WHAT THE EXERCISE ASKS ▸ Every entry must be echoed exactly.

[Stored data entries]
==========
-- ==== Sys2Proof/Certificates/Slice0/Obligations.lean ====
section
/-! DEFINITION. The statements about the model, for the provers. Each is named after what it states. A request command is
spoken of with the request `m` at the head of the buffer (`State.Heads`), a frame command with the frame at the head of the
frame buffer (`State.HeadFrame`); `Answers c s t` says that command `c` takes `s` to `t` with INTAKE STALL then tested, at the
end of the command (the model's moment: log 13). -/

section

open Sys2Proof Sys2Proof.Machine

/-! ### The machine -/

/-- A step takes the command at the front of the queue and runs its effect with the queue's rest. -/
def Obligations.StepRunsFrontCommand : Prop :=
  ∀ (c : Instr) (rest : List Instr) (s : State), step (s.withPending (c :: rest)) = exec c (s.withPending rest)

/-- The model's choice (log 2): on an empty queue the part idles. -/
def Obligations.EmptyQueueIdles : Prop := ∀ s : State, s.pending = [] → step s = .next s

/-- No command is refused, and the one fault is a burst that does not lie inside the 256 MiB of plate memory (R164, the
model's stop: log 31). -/
def Obligations.OnlyABurstOutsideMemoryStops : Prop :=
  ∀ (c : Instr) (s : State),
    (∀ r, exec c s ≠ .refused r)
      ∧ ∀ f, exec c s = .fault f →
        c = .burstDone ∧ ∃ b, s.arbiter.burst = some b ∧ 256 * 1048576 < b.addr + b.op.length

/-- POWER_ON_RESET completes from every state (the model's reading: log 9) and leaves every block in its power-on reset state
(R183): the plate table (R14), the feed (R40), the segment queue and the renderers (R60), the screen sets (R82), the marks and
stamps (R160, R161) and the arbiter (R170), with the straps as read (R184), the setup at its defaults (R102, R127) and the
monitor as R146 says. The model's choices: the DRUM READY level stays as it stands on the pin, and the step swath, the step
gate, the two counters and the scan beam set, for which no value is stated, are 0 (log 5). Plate memory lists no defined byte
(the model's form: log 6). -/
def Obligations.PowerOnResetState : Prop :=
  ∀ (address : BitVec 4) (rate : BitVec 2) (s : State), ∃ t,
    exec (.powerOnReset address rate) s = .next t
      ∧ t.pins.resetAsserted = false ∧ t.pins.address = address ∧ t.pins.rate = rate ∧ t.pins.laser = none
      ∧ t.pins.drumReady = s.pins.drumReady
      ∧ t.link = ⟨.hunt, [], none, [], [], 0, 0, none⟩
      ∧ t.feed = ⟨.between, false, [], .unselected, false, true, ⟨0, 0, 0, 0, 0⟩⟩
      ∧ t.segs = ⟨[], 0⟩ ∧ t.pool.free = List.range 160 ∧ t.table = ⟨[], []⟩ ∧ t.decoder = none ∧ t.screener = none
      ∧ t.screens = List.replicate 8 ⟨.free, 0⟩
      ∧ t.monitor = ⟨.idle, .none, 0, 0, 0, 0, .none, 0, none, ⟨0, 0, 0, 0⟩, ⟨.closed, .closed, .closed, .closed⟩, .closed,
          0, ⟨none, none, none, none⟩, none⟩
      ∧ t.engine = ⟨.idle, none, 0, false, none, [], false, 0, false, none,
          ⟨12, 2000, 0, List.replicate 8 none, 16384, 64, 15,
            ⟨⟨3482, 4710⟩, ⟨3482, 4710⟩, ⟨3482, 4710⟩, ⟨3482, 4710⟩⟩⟩, none⟩
      ∧ t.marks = ⟨[], none, none, none⟩ ∧ t.stamps = List.replicate 32 (List.replicate 64 0) ∧ t.arbiter = ⟨none, none⟩
      ∧ t.memory.cells = []

/-- RESET_PIN_ASSERTED completes from every state: the message being sent stops, the laser head is off, FEED HOLD is released
(R183), no beam is fired. While the pin is asserted the part takes no frame, no request and no drum event (R183). The model's
reading (log 8): every other block waits for the release as it stands, and no command at all is taken but the release, a
further assertion, and a change of the DRUM READY level, which sets that level and changes nothing else. -/
def Obligations.ResetPin : Prop :=
  (∀ s : State, ∃ t,
    exec .resetPinAsserted s = .next t
      ∧ t.pins = { s.pins with resetAsserted := true, laser := none } ∧ t.link = { s.link with sending := none }
      ∧ t.feed.hold = false ∧ t.feed.buffer = s.feed.buffer ∧ t.feed.intake = s.feed.intake
      ∧ t.feed.counters = s.feed.counters ∧ t.monitor = { s.monitor with step := .none } ∧ t.arbiter.burst = none
      ∧ t.segs = s.segs ∧ t.pool = s.pool ∧ t.table = s.table ∧ t.decoder = s.decoder ∧ t.screener = s.screener
      ∧ t.screens = s.screens ∧ t.engine = s.engine ∧ t.marks = s.marks ∧ t.stamps = s.stamps)
  ∧ ∀ (c : Instr) (s : State), s.pins.resetAsserted = true → c ≠ .resetPinAsserted → (∀ a r, c ≠ .powerOnReset a r) →
    (c = .drumReadyFall → exec c s = .next (s.withPins { s.pins with drumReady := false }))
      ∧ (c = .drumReadyRise → exec c s = .next (s.withPins { s.pins with drumReady := true }))
      ∧ (c ≠ .drumReadyFall → c ≠ .drumReadyRise → Ignored c s)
==========
TASK OUTPUT ▸
-- ==== Sys2Proof/Certificates/Slice0/Obligations.lean ====
section
/-! DEFINITION. The statements about the model, for the provers. Each is named after what it states. A request command is
spoken of with the request `m` at the head of the buffer (`State.Heads`), a frame command with the frame at the head of the
frame buffer (`State.HeadFrame`); `Answers c s t` says that command `c` takes `s` to `t` with INTAKE STALL then tested, at the
end of the command (the model's moment: log 13). -/

section

open Sys2Proof Sys2Proof.Machine

/-! ### The machine -/

/-- A step takes the command at the front of the queue and runs its effect with the queue's rest. -/
def Obligations.StepRunsFrontCommand : Prop :=
  ∀ (c : Instr) (rest : List Instr) (s : State), step (s.withPending (c :: rest)) = exec c (s.withPending rest)

/-- The model's choice (log 2): on an empty queue the part idles. -/
def Obligations.EmptyQueueIdles : Prop := ∀ s : State, s.pending = [] → step s = .next s

/-- No command is refused, and the one fault is a burst that does not lie inside the 256 MiB of plate memory (R164, the
model's stop: log 31). -/
def Obligations.OnlyABurstOutsideMemoryStops : Prop :=
  ∀ (c : Instr) (s : State),
    (∀ r, exec c s ≠ .refused r)
      ∧ ∀ f, exec c s = .fault f →
        c = .burstDone ∧ ∃ b, s.arbiter.burst = some b ∧ 256 * 1048576 < b.addr + b.op.length

/-- POWER_ON_RESET completes from every state (the model's reading: log 9) and leaves every block in its power-on reset state
(R183): the plate table (R14), the feed (R40), the segment queue and the renderers (R60), the screen sets (R82), the marks and
stamps (R160, R161) and the arbiter (R170), with the straps as read (R184), the setup at its defaults (R102, R127) and the
monitor as R146 says. The model's choices: the DRUM READY level stays as it stands on the pin, and the step swath, the step
gate, the two counters and the scan beam set, for which no value is stated, are 0 (log 5). Plate memory lists no defined byte
(the model's form: log 6). -/
def Obligations.PowerOnResetState : Prop :=
  ∀ (address : BitVec 4) (rate : BitVec 2) (s : State), ∃ t,
    exec (.powerOnReset address rate) s = .next t
      ∧ t.pins.resetAsserted = false ∧ t.pins.address = address ∧ t.pins.rate = rate ∧ t.pins.laser = none
      ∧ t.pins.drumReady = s.pins.drumReady
      ∧ t.link = ⟨.hunt, [], none, [], [], 0, 0, none⟩
      ∧ t.feed = ⟨.between, false, [], .unselected, false, true, ⟨0, 0, 0, 0, 0⟩⟩
      ∧ t.segs = ⟨[], 0⟩ ∧ t.pool.free = List.range 160 ∧ t.table = ⟨[], []⟩ ∧ t.decoder = none ∧ t.screener = none
      ∧ t.screens = List.replicate 8 ⟨.free, 0⟩
      ∧ t.monitor = ⟨.idle, .none, 0, 0, 0, 0, .none, 0, none, ⟨0, 0, 0, 0⟩, ⟨.closed, .closed, .closed, .closed⟩, .closed,
          0, ⟨none, none, none, none⟩, none⟩
      ∧ t.engine = ⟨.idle, none, 0, false, none, [], false, 0, false, none,
          ⟨12, 2000, 0, List.replicate 8 none, 16384, 64, 15,
            ⟨⟨3482, 4710⟩, ⟨3482, 4710⟩, ⟨3482, 4710⟩, ⟨3482, 4710⟩⟩⟩, none⟩
      ∧ t.marks = ⟨[], none, none, none⟩ ∧ t.stamps = List.replicate 32 (List.replicate 64 0) ∧ t.arbiter = ⟨none, none⟩
      ∧ t.memory.cells = []

/-- RESET_PIN_ASSERTED completes from every state: the message being sent stops, the laser head is off, FEED HOLD is released
(R183), no beam is fired. While the pin is asserted the part takes no frame, no request and no drum event (R183). The model's
reading (log 8): every other block waits for the release as it stands, and no command at all is taken but the release, a
further assertion, and a change of the DRUM READY level, which sets that level and changes nothing else. -/
def Obligations.ResetPin : Prop :=
  (∀ s : State, ∃ t,
    exec .resetPinAsserted s = .next t
      ∧ t.pins = { s.pins with resetAsserted := true, laser := none } ∧ t.link = { s.link with sending := none }
      ∧ t.feed.hold = false ∧ t.feed.buffer = s.feed.buffer ∧ t.feed.intake = s.feed.intake
      ∧ t.feed.counters = s.feed.counters ∧ t.monitor = { s.monitor with step := .none } ∧ t.arbiter.burst = none
      ∧ t.segs = s.segs ∧ t.pool = s.pool ∧ t.table = s.table ∧ t.decoder = s.decoder ∧ t.screener = s.screener
      ∧ t.screens = s.screens ∧ t.engine = s.engine ∧ t.marks = s.marks ∧ t.stamps = s.stamps)
  ∧ ∀ (c : Instr) (s : State), s.pins.resetAsserted = true → c ≠ .resetPinAsserted → (∀ a r, c ≠ .powerOnReset a r) →
    (c = .drumReadyFall → exec c s = .next (s.withPins { s.pins with drumReady := false }))
      ∧ (c = .drumReadyRise → exec c s = .next (s.withPins { s.pins with drumReady := true }))
      ∧ (c ≠ .drumReadyFall → c ≠ .drumReadyRise → Ignored c s)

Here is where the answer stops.